Let me stop you before you call me jealous and bitter. I’ll do it myself. I’m jealous and bitter. But it’s not what you might think. This isn’t about the Bears’ decades-long inability to find a quarterback, though I have tested positive for jealousy and bitterness about that situation many times. This isn’t about Rodgers’ new contract extension with the Packers, a development that means the Bears likely will have to face him twice a year for the next couple of seasons — after they had hoped with all their hearts that he would play for another team in 2022. And this isn’t about the possibility of the Bears meeting Brady down the road. (What’s more likely, the Bears or Brady in the playoffs in 2027?)

There’s something deeper here. It’s that the Bears never seem to have a player like this, a megastar, a person who torments opposing teams and their fans for years — and maybe his own fan base once in a while.

An icon.

This is about the decades-long absence of a true Bears superstar. Brian Urlacher? A great player. A Hall of Famer. But not iconic, unless iconic means having your face on a phalanx of interstate billboards promoting a hair-restoration company. No, you have to go back to Walter Payton and Mike Ditka to find a Bears player or coach who could make a non-sports fan stop in his tracks in any street in America.

I don’t want to do too much self-analysis here, lest I discover that, deep down, I’m actually an emotionally needy orphan boy from Luxembourg. But when I complain about Rodgers and Brady and their need for attention, endorsements and affirmation, maybe I’m feeling an emptiness for our city. We deserve much better than what we’ve gotten from the Bears. We also deserve a player big enough for a stage as big as Chicago.

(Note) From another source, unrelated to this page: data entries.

/-- R75's column 'other', with the masks of R23 and R24: what an operation writes is a function of its operands alone.
DIVIDE ignores K, FCS and the bits of DATA at or above TOTAL; COMPUTE_FCS ignores TOTAL, FCS and the bits of DATA at
or above K; VERIFY ignores TOTAL and the bits of DATA and FCS at or above K and DEG. No command reads RESULT or STATUS
(R156). -/
def Obligations.ResultDependsOnTheOperandsAlone : Prop :=
  ∀ s s' t : State, s'.params = s.params → s'.gen = s.gen → s'.deg = s.deg →
    (s'.total = s.total → s'.data.toNat % 2 ^ s.total.toNat = s.data.toNat % 2 ^ s.total.toNat →
      exec .divide s = .next t → ∃ t', exec .divide s' = .next t' ∧ t'.result = t.result ∧ t'.zero = t.zero) ∧
    (s'.k = s.k → s'.data.toNat % 2 ^ s.k.toNat = s.data.toNat % 2 ^ s.k.toNat →
      (exec .computeFcs s = .next t →
        ∃ t', exec .computeFcs s' = .next t' ∧ t'.result = t.result ∧ t'.zero = t.zero) ∧
      (s'.fcs.toNat % 2 ^ s.deg.toNat = s.fcs.toNat % 2 ^ s.deg.toNat → exec .verify s = .next t →
        ∃ t', exec .verify s' = .next t' ∧ t'.result = t.result ∧ t'.zero = t.zero))

/-- R58: a read of RESULT issued after an operation command returns that command's result, with nothing between. That
accesses come from, and the host's values go to, lists of the state is the model's choice (log entries 3 and 4). -/
def Obligations.ResultReadAfterCommandIsItsResult : Prop :=
  ∀ (s t : State) (w : Word) (i : Instr) (rest : List Access),
    s.pending = .write 0 w :: .read 6 :: rest → decode w = .legal i → exec i s = .next t →
      ∃ u : State, Host.Core.run core 2 s = .next u ∧ u.returned = s.returned ++ [t.result] ∧ u.pending = rest

/-- R61 and R196: the driver's sequences. After WR DATA and COMPUTE_FCS a read of RESULT returns ComputeFCS of that
data; after the mutated DATA and FCS are written and VERIFY is issued, a read of STATUS returns 0x3 when Verify is true
of the mutated frame and 0x1 when it is not (R156). That the accesses come from `State.pending` and that a read's value
is appended to `State.returned` is the model's choice and no rule of the spec (log entries 3 and 4). -/
def Obligations.DriverSequencesReadTheOutcome : Prop :=
  ∀ (s : State) (data fcs : Word) (rest : List Access), s.CodecReady →
    (s.pending = driverComputeFcs data ++ rest → ∃ (d : Division) (t : State),
      computeFcs s.params data.toNat s.k.toNat s.gen.toNat s.deg.toNat = .ok d ∧
        Host.Core.run core 3 s = .next t ∧ t.returned = s.returned ++ [BitVec.ofNat 64 d.rem] ∧ t.pending = rest) ∧
    (s.pending = driverVerify data fcs ++ rest → ∃ (accepted : Bool) (t : State),
      verify s.params data.toNat s.k.toNat s.gen.toNat s.deg.toNat fcs.toNat = .ok accepted ∧
        Host.Core.run core 4 s = .next t ∧ t.returned = s.returned ++ [if accepted then 0x3 else 0x1] ∧
        t.pending = rest)

/-- Along every run that goes on, of any length, from any state that records no fault (R34) and satisfies the
invariant: no fault is recorded, the invariant holds, and the parameters W and EVEN_GEN stay (R6, R7). The invariant's
clauses on op and cur between commands (op = RESULT, and the bounds) rest on the model's reading that both keep their
last values (log entry 8); that the parameters are a field of the state is its choice (log entry 1). -/
def Obligations.RunsStayObservable : Prop :=
  ∀ (steps : Nat) (s t : State), s.Observable → s.Inv → Host.Core.run core steps s = .next t →
    t.Observable ∧ t.Inv ∧ t.params = s.params

/-- Second clause, R105: a micro-step answers Done exactly where op[r] = 0 and cur = n. First clause, the derived law of
40_divider.md section 3 'Step counts' that a legal division ends: under R101 the model's run, whose number of micro-steps
is taken from that law (log entry 13, DEDUCED), stands at such a state. -/
def Obligations.DivisionEndsWithTopBitClear : Prop :=
  (∀ (p : Params) (s n g r : Nat), DividerPre p n g r →
    (dividerEnd p.W n s g r).op.testBit r = false ∧ (dividerEnd p.W n s g r).cur = n ∧
      dividerStep p.W n (maskN n s) g r (dividerEnd p.W n s g r) = .finished (dividerEnd p.W n s g r).op) ∧
  (∀ (W s n g r : Nat) (d : Divider), d.cur ≤ n →
    ((∃ op, dividerStep W n s g r d = .finished op) ↔ d.op.testBit r = false ∧ d.cur = n))

/-- R106 with its derived sentence 'the masking removes no set bit': the remainder is op at the end, and is below
2^r. -/
def Obligations.RemainderIsTheFinalRegister : Prop :=
  ∀ (p : Params) (s n g r : Nat), DividerPre p n g r → ∃ d : Division,
    divide p s n g r = .ok d ∧ d.rem = d.last.op ∧ d.rem < 2 ^ r ∧ d.last.cur = n

/-- The derived law of 40_divider.md section 3 'Invariants': after the initialization and after every micro-step,
op < 2^(r+1), and op ⊕ P(cur) is a multiple of g, for P(c) the value of the first c stream bits. -/
def Obligations.MicroStepsKeepTheCongruence : Prop :=
  ∀ (p : Params) (s n g r steps : Nat), DividerPre p n g r →
    (dividerRun p.W n (maskN n s) g r steps (dividerInit n (maskN n s) r)).op < 2 ^ (r + 1) ∧
      (dividerRun p.W n (maskN n s) g r steps (dividerInit n (maskN n s) r)).cur ≤ n ∧
      Gf2.poly g ∣ Gf2.poly
        ((dividerRun p.W n (maskN n s) g r steps (dividerInit n (maskN n s) r)).op ^^^
          (maskN n s) / 2 ^ (n - (dividerRun p.W n (maskN n s) g r steps (dividerInit n (maskN n s) r)).cur))

/-- The derived law of 40_divider.md section 3 'Algebraic meaning': Divide(s, n, g, r) is the remainder of polynomial
division of mask_n(s) by g over GF(2). -/
def Obligations.DivideIsPolynomialRemainder : Prop :=
  ∀ (p : Params) (s n g r : Nat), DividerPre p n g r → ∃ d : Division,
    divide p s n g r = .ok d ∧ Gf2.IsRemainder (s % 2 ^ n) g r d.rem

/-- The derived law of 40_divider.md section 3 'Step counts': 2(n - w) + 1 micro-steps end every division, more change
nothing, and a reduction always clears op[r], so two are never consecutive. The model takes its number of micro-steps
from this law (log entry 13). -/
def Obligations.DivisionEndsWithinTheStepBound : Prop :=
  ∀ (p : Params) (s n g r : Nat), DividerPre p n g r →
    (∀ more : Nat,
      dividerRun p.W n (maskN n s) g r (2 * (n - min n (r + 1)) + 1 + more) (dividerInit n (maskN n s) r) =
        dividerEnd p.W n s g r) ∧
    (∀ d d' : Divider, d.op.testBit r = true → dividerStep p.W n (maskN n s) g r d = .step d' →
      d'.op.testBit r = false ∧ d'.cur = d.cur)

/-- The derived law of 40_divider.md section 3 'Split execution': two phases, the second from the first's op and cur,
reach the state the single pass reaches; the split is defined for r+1 ≤ c ≤ n only. -/
def Obligations.SplitDivisionEqualsSinglePass : Prop :=
  ∀ (p : Params) (s n g r c : Nat), DividerPre p n g r →
    (r + 1 ≤ c → c ≤ n → dividerSplit p.W n s g r c = some (dividerEnd p.W n s g r)) ∧
      (¬ (r + 1 ≤ c ∧ c ≤ n) → dividerSplit p.W n s g r c = none)

/-- The derived sentence of 40_divider.md section 3 on a generator with g[r] = 0, run without the check: it never ends
when mask_n(s) is at least 2^r, and otherwise ends with mask_n(s). This is why GEN_TOP stands for a hang too. -/
def Obligations.UncheckedGeneratorWithoutTopBitHangs : Prop :=
  ∀ (p : Params) (s n g r : Nat), r ≤ p.W - 1 → r ≤ n → n ≤ p.W → g.testBit r = false →
    (2 ^ r ≤ s % 2 ^ n → ∀ (steps op : Nat),
      dividerStep p.W n (maskN n s) g r
        (dividerRun p.W n (maskN n s) g r steps (dividerInit n (maskN n s) r)) ≠ .finished op) ∧
    (s % 2 ^ n < 2 ^ r → dividerEnd p.W n s g r = { op := s % 2 ^ n, cur := n } ∧
      dividerStep p.W n (maskN n s) g r (dividerEnd p.W n s g r) = .finished (s % 2 ^ n))

/-- The derived law of 40_divider.md section 3 'Corner cases'. -/
def Obligations.DividerCornerCases : Prop :=
  ∀ (p : Params) (s n g r : Nat), DividerPre p n g r → ∃ d : Division, divide p s n g r = .ok d ∧
    (r = 0 → d.rem = 0) ∧
    (n = r → d.rem = s % 2 ^ n) ∧
    (n = r + 1 → d.rem = if (s % 2 ^ n).testBit r then (s % 2 ^ n) ^^^ g else s % 2 ^ n) ∧
    (s % 2 ^ n < 2 ^ r → d.rem = s % 2 ^ n) ∧
    (s % 2 ^ n = g → n = r + 1 → d.rem = 0)

/-- The derived law of 40_divider.md section 3 'Linearity'. -/
def Obligations.DivideIsLinear : Prop :=
  ∀ (p : Params) (a b n g r : Nat), DividerPre p n g r → ∃ x y z : Division,
    divide p a n g r = .ok x ∧ divide p b n g r = .ok y ∧ divide p (a ^^^ b) n g r = .ok z ∧
      z.rem = x.rem ^^^ y.rem

/-- COMPUTE_FCS on the machine, in polynomials: RESULT is the remainder of data · x^r (R130 with the derived law
'Algebraic meaning'). -/
def Obligations.ComputeFcsIsRemainderOfShiftedData : Prop :=
  ∀ s : State, s.CodecReady → ∃ t : State, exec .computeFcs s = .next t ∧
    Gf2.IsRemainder (s.data.toNat % 2 ^ s.k.toNat * 2 ^ s.deg.toNat) s.gen.toNat s.deg.toNat t.result.toNat ∧
    (t.zero = true ↔ t.result = 0)

/-- VERIFY on the machine, in polynomials (GLOSSARY 'Remainder-zero acceptance'): the frame is accepted exactly when
the polynomial of data ‖ fcs is a multiple of the generator's. -/
def Obligations.VerifyAcceptsExactlyTheMultiples : Prop :=
  ∀ s : State, s.CodecReady → ∃ t : State, exec .verify s = .next t ∧
    (t.zero = true ↔ Gf2.poly s.gen.toNat ∣
      Gf2.poly (s.data.toNat % 2 ^ s.k.toNat * 2 ^ s.deg.toNat + s.fcs.toNat % 2 ^ s.deg.toNat))

/-- The derived law of 41_codec.md section 3 'Round trip', on the machine: COMPUTE_FCS, then the host copies RESULT to
FCS, then VERIFY accepts with syndrome 0. -/
def Obligations.FreshFcsVerifies : Prop :=
  ∀ s : State, s.CodecReady → ∃ t u v : State,
    exec .computeFcs s = .next t ∧ hostWrite 5 (hostRead 6 t) t = .next u ∧ exec .verify u = .next v ∧
      v.zero = true ∧ v.result = 0

/-- The derived law of 41_codec.md section 3 'Syndrome identity', and when Verify is true. -/
def Obligations.SyndromeIsFcsDifference : Prop :=
  ∀ (p : Params) (data k g r fcs : Nat), CodecPre p k g r → ∃ c x : Division,
    computeFcs p data k g r = .ok c ∧ syndrome p data k g r fcs = .ok x ∧ x.rem = c.rem ^^^ (fcs % 2 ^ r) ∧
      verify p data k g r fcs = .ok (decide (fcs % 2 ^ r = c.rem))

/-- The derived law of 41_codec.md section 3 'Error detection': a received frame is accepted exactly when the error
pattern is a multiple of the generator. -/
def Obligations.ErrorUndetectedExactlyWhenMultiple : Prop :=
  ∀ (p : Params) (data k g r ed ef : Nat), CodecPre p k g r → ∃ (c e : Division) (accepted : Bool),
    computeFcs p data k g r = .ok c ∧ divide p (errorPattern k r ed ef) (k + r) g r = .ok e ∧
      verify p (data ^^^ ed) k g r (c.rem ^^^ ef) = .ok accepted ∧
      (accepted = true ↔ e.rem = 0) ∧
      (accepted = true ↔ Gf2.poly g ∣ Gf2.poly (errorPattern k r ed ef))

/-- The derived law of 41_codec.md section 3 'Single-bit errors': with r ≥ 1 and g[0] = 1, a frame with any one of its
k + r bits flipped is rejected. -/
def Obligations.SingleBitErrorIsDetected : Prop :=
  ∀ (p : Params) (data k g r i : Nat), CodecPre p k g r → 1 ≤ r → g.testBit 0 = true → i < k + r →
    ∃ c : Division, computeFcs p data k g r = .ok c ∧
      verify p (if i < r then data else data ^^^ 2 ^ (i - r)) k g r (if i < r then c.rem ^^^ 2 ^ i else c.rem) =
        .ok false

/-- The derived law of 41_codec.md section 3 'Degenerate operands'. -/
def Obligations.CodecDegenerateOperands : Prop :=
  ∀ (p : Params) (data k g r fcs : Nat), CodecPre p k g r → ∃ c x : Division,
    computeFcs p data k g r = .ok c ∧ syndrome p data k g r fcs = .ok x ∧
      (r = 0 → c.rem = 0 ∧ x.rem = 0) ∧
      (k = 0 → c.rem = 0 ∧ x.rem = fcs % 2 ^ r) ∧
      computeFcs p (data % 2 ^ k) k g r = .ok c ∧
      syndrome p (data % 2 ^ k) k g r (fcs % 2 ^ r) = .ok x

/-- The derived law of 41_codec.md section 3 'Even generators': under EVEN_GEN = Compute such a command completes, and
bit 0 of the FCS is 0 when r ≥ 1. -/
def Obligations.EvenGeneratorGivesEvenFcs : Prop :=
  ∀ s : State, s.params.evenGen = .compute → s.deg.toNat ≤ s.params.W - 1 →
    s.k.toNat + s.deg.toNat ≤ s.params.W → s.gen.toNat.testBit s.deg.toNat = true →
    s.gen.toNat < 2 ^ (s.deg.toNat + 1) → s.gen.toNat.testBit 0 = false →
      ∃ t : State, exec .computeFcs s = .next t ∧ (1 ≤ s.deg.toNat → t.result.toNat.testBit 0 = false)

/-- R25's derived sentence 'bits RESULT[63:r] are 0 after every such command'. -/
def Obligations.ResultFitsTheDegree : Prop :=
  ∀ (i : Instr) (s t : State), i ≠ .nop → exec i s = .next t → t.result.toNat < 2 ^ s.deg.toNat

/-- The derived hazard of 70_reset_and_hazards.md section 3: in the frame of 95_test_vectors.md V1 the first phase ends
at op = 0b0100 with cur = 8; going on from there gives 0b111, and going on from op = 0 gives 0b000. -/
def Obligations.SplitFromClearedRegisterIsWrong : Prop :=
  dividerEnd 64 8 0b11010110 0b1011 3 = { op := 0b0100, cur := 8 } ∧
    (dividerRun 64 11 0b11010110000 0b1011 3 15 { op := 0b0100, cur := 8 }).op = 0b111 ∧
    (dividerRun 64 11 0b11010110000 0b1011 3 15 { op := 0, cur := 8 }).op = 0b000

There was speculation that Brady had considered signing with the Bears before he signed with the Buccaneers two years ago. I don’t know if it’s true. What is true is that the Bears rarely land the big prize. Or when they do — acquiring Khalil Mack — it doesn’t work out.

The true believers among you, the ones who can’t quit the Bears, say Justin Fields will become the icon I seek. They say he’ll be the star quarterback the franchise hasn’t had since Sid Luckman and the iconic player it hasn’t had since ‘‘Sweetness.’’ But they’re dealing in aspiration, not reality. Very little from Fields’ rookie season backs up their hope. Here’s the thing, though: You never know. And not knowing is intoxicating. The McCaskeys count on it.

I’m not going to apologize for asking whether Brady un-retired after he realized there was too much home life involved. I’m not going to apologize for being up in his business. He has been trying to sell me products for years, and I don’t recall asking for them. Fair’s fair.

Packers fans were divided about whether they wanted Rodgers back in Green Bay. Many were tired of his self-absorption. But I’m guessing most of them are more than pleased that his quarterbacking talents again will benefit the Packers.

Sick of Brady and Rodgers? Me, too. But I’d put up with all kinds of nonsense in return for an icon.